-- ==== Sys2Proof/Machine/Cat.lean ====
section
/-! DEFINITION. The physical registers behind v0 to v31 and m0 to m15, their content hashes, and the entries of the Catalogue
that go when a physical register is reclaimed or needed (10 R270, R271, R275). -/

namespace Sys2Proof.Machine

/-! ### Content hashes (10 R271) -/

/-- One step of the reflected CRC-32C (10 R271). -/
def crcBit (c : Nat) : Nat := if c % 2 = 1 then c / 2 ^^^ 0x82F63B78 else c / 2

/-- CRC-32C of some bytes (10 R271, 17 R397). -/
def crc32c (bs : List Nat) : Nat :=
  (bs.foldl (fun c b => crcBit (crcBit (crcBit (crcBit (crcBit (crcBit (crcBit (crcBit (c ^^^ b)))))))) ) 0xFFFFFFFF) ^^^ 0xFFFFFFFF

/-- The bytes of die block d of a register. -/
def blockBytes (vlen : Nat) (r : VReg) (d : Nat) : List Nat :=
  (List.range (vlen / 64)).map (fun k => r.bits.toNat >>> (8 * (d * (vlen / 64) + k)) % 256)

/-- The content hash a physical register carries: the CRC-32C of its eight die blocks in die order (10 R271). -/
def vregHash (vlen : Nat) (r : VReg) : Nat := crc32c ((List.range 8).flatMap (blockBytes vlen r))

/-! ### Names in use (10 R270) -/

/-- The vector names, or the mask names, behind the architectural registers. -/
def Catalogue.mapped (k : Catalogue) (isMask : Bool) : List Nat := if isMask then k.mname.toList else k.vname.toList

/-- The physical registers of a kind that are not free: behind an architectural register or in an entry's value. -/
def namesLive (k : Catalogue) (isMask : Bool) : List Nat :=
  k.mapped isMask ++ (k.entries.filter (·.isMask == isMask)).flatMap (·.names)

/-- How many physical registers of a kind are in use. -/
def namesUsed (k : Catalogue) (isMask : Bool) : Nat := (namesLive k isMask).eraseDups.length

/-- How many physical registers of a kind there are. -/
def namesAll (isMask : Bool) : Nat := if isMask then 24 else 48

/-- Whether every register an entry's key names is still in use. -/
def keyLive (k : Catalogue) (e : CatEntry) : Bool :=
  e.key.srcNames.all ((namesLive k false).contains ·) && e.key.maskNames.all ((namesLive k true).contains ·) &&
    e.key.dstNames.all ((namesLive k e.isMask).contains ·)

/-- The entries whose key names a reclaimed register dropped; each drop may free a register that another key names, hence
the fuel (10 R270, R275). -/
def catReclaim : Nat → Catalogue → Catalogue
  | 0, k => k
  | n + 1, k =>
    if k.entries.all (keyLive k) then k else catReclaim n { k with entries := k.entries.filter (keyLive k) }

/-- Entries evicted, least recently used first, until n physical registers of a kind are free (10 R270). -/
def catRoom (isMask : Bool) (n : Nat) : Nat → Catalogue → Catalogue
  | 0, k => k
  | f + 1, k =>
    if namesAll isMask < namesUsed k isMask + n then catRoom isMask n f { k with entries := k.entries.dropLast } else k

/-- Fresh names behind some registers of a kind. -/
def catFresh (isMask : Bool) (rs : List Nat) (k : Catalogue) : Catalogue :=
  rs.foldl (fun (k : Catalogue) r =>
    { k with
      vname := if isMask then k.vname else k.vname.setIfInBounds r k.fresh
      mname := if isMask then k.mname.setIfInBounds r k.fresh else k.mname
      fresh := k.fresh + 1 }) k

/-- A write of some registers of a kind: entries make room, the registers take fresh names, and what that reclaims ends the
entries whose keys name it (10 R270). -/
def catWrites (isMask : Bool) (rs : List Nat) (k : Catalogue) : Catalogue :=
  if rs.isEmpty then k else catReclaim 64 (catFresh isMask rs (catRoom isMask rs.length 64 k))

/-- New physical names for vector registers that are written (10 R270). -/
def renameV (rs : List Nat) (c : Core) : Core := { c with cat := catWrites false rs c.cat }

/-- New physical names for mask registers that are written (10 R270). -/
def renameM (rs : List Nat) (c : Core) : Core := { c with cat := catWrites true rs c.cat }

end Sys2Proof.Machine
end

Your assignment :: Your job is to set down the whole listing a second time, exactly.

Solution for this problem ::
-- ==== Sys2Proof/Machine/Cat.lean ====
section
/-! DEFINITION. The physical registers behind v0 to v31 and m0 to m15, their content hashes, and the entries of the Catalogue
that go when a physical register is reclaimed or needed (10 R270, R271, R275). -/

namespace Sys2Proof.Machine

/-! ### Content hashes (10 R271) -/

/-- One step of the reflected CRC-32C (10 R271). -/
def crcBit (c : Nat) : Nat := if c % 2 = 1 then c / 2 ^^^ 0x82F63B78 else c / 2

/-- CRC-32C of some bytes (10 R271, 17 R397). -/
def crc32c (bs : List Nat) : Nat :=
  (bs.foldl (fun c b => crcBit (crcBit (crcBit (crcBit (crcBit (crcBit (crcBit (crcBit (c ^^^ b)))))))) ) 0xFFFFFFFF) ^^^ 0xFFFFFFFF

/-- The bytes of die block d of a register. -/
def blockBytes (vlen : Nat) (r : VReg) (d : Nat) : List Nat :=
  (List.range (vlen / 64)).map (fun k => r.bits.toNat >>> (8 * (d * (vlen / 64) + k)) % 256)

/-- The content hash a physical register carries: the CRC-32C of its eight die blocks in die order (10 R271). -/
def vregHash (vlen : Nat) (r : VReg) : Nat := crc32c ((List.range 8).flatMap (blockBytes vlen r))

/-! ### Names in use (10 R270) -/

/-- The vector names, or the mask names, behind the architectural registers. -/
def Catalogue.mapped (k : Catalogue) (isMask : Bool) : List Nat := if isMask then k.mname.toList else k.vname.toList

/-- The physical registers of a kind that are not free: behind an architectural register or in an entry's value. -/
def namesLive (k : Catalogue) (isMask : Bool) : List Nat :=
  k.mapped isMask ++ (k.entries.filter (·.isMask == isMask)).flatMap (·.names)

/-- How many physical registers of a kind are in use. -/
def namesUsed (k : Catalogue) (isMask : Bool) : Nat := (namesLive k isMask).eraseDups.length

/-- How many physical registers of a kind there are. -/
def namesAll (isMask : Bool) : Nat := if isMask then 24 else 48

/-- Whether every register an entry's key names is still in use. -/
def keyLive (k : Catalogue) (e : CatEntry) : Bool :=
  e.key.srcNames.all ((namesLive k false).contains ·) && e.key.maskNames.all ((namesLive k true).contains ·) &&
    e.key.dstNames.all ((namesLive k e.isMask).contains ·)

/-- The entries whose key names a reclaimed register dropped; each drop may free a register that another key names, hence
the fuel (10 R270, R275). -/
def catReclaim : Nat → Catalogue → Catalogue
  | 0, k => k
  | n + 1, k =>
    if k.entries.all (keyLive k) then k else catReclaim n { k with entries := k.entries.filter (keyLive k) }

/-- Entries evicted, least recently used first, until n physical registers of a kind are free (10 R270). -/
def catRoom (isMask : Bool) (n : Nat) : Nat → Catalogue → Catalogue
  | 0, k => k
  | f + 1, k =>
    if namesAll isMask < namesUsed k isMask + n then catRoom isMask n f { k with entries := k.entries.dropLast } else k

/-- Fresh names behind some registers of a kind. -/
def catFresh (isMask : Bool) (rs : List Nat) (k : Catalogue) : Catalogue :=
  rs.foldl (fun (k : Catalogue) r =>
    { k with
      vname := if isMask then k.vname else k.vname.setIfInBounds r k.fresh
      mname := if isMask then k.mname.setIfInBounds r k.fresh else k.mname
      fresh := k.fresh + 1 }) k

/-- A write of some registers of a kind: entries make room, the registers take fresh names, and what that reclaims ends the
entries whose keys name it (10 R270). -/
def catWrites (isMask : Bool) (rs : List Nat) (k : Catalogue) : Catalogue :=
  if rs.isEmpty then k else catReclaim 64 (catFresh isMask rs (catRoom isMask rs.length 64 k))

/-- New physical names for vector registers that are written (10 R270). -/
def renameV (rs : List Nat) (c : Core) : Core := { c with cat := catWrites false rs c.cat }

/-- New physical names for mask registers that are written (10 R270). -/
def renameM (rs : List Nat) (c : Core) : Core := { c with cat := catWrites true rs c.cat }

end Sys2Proof.Machine
end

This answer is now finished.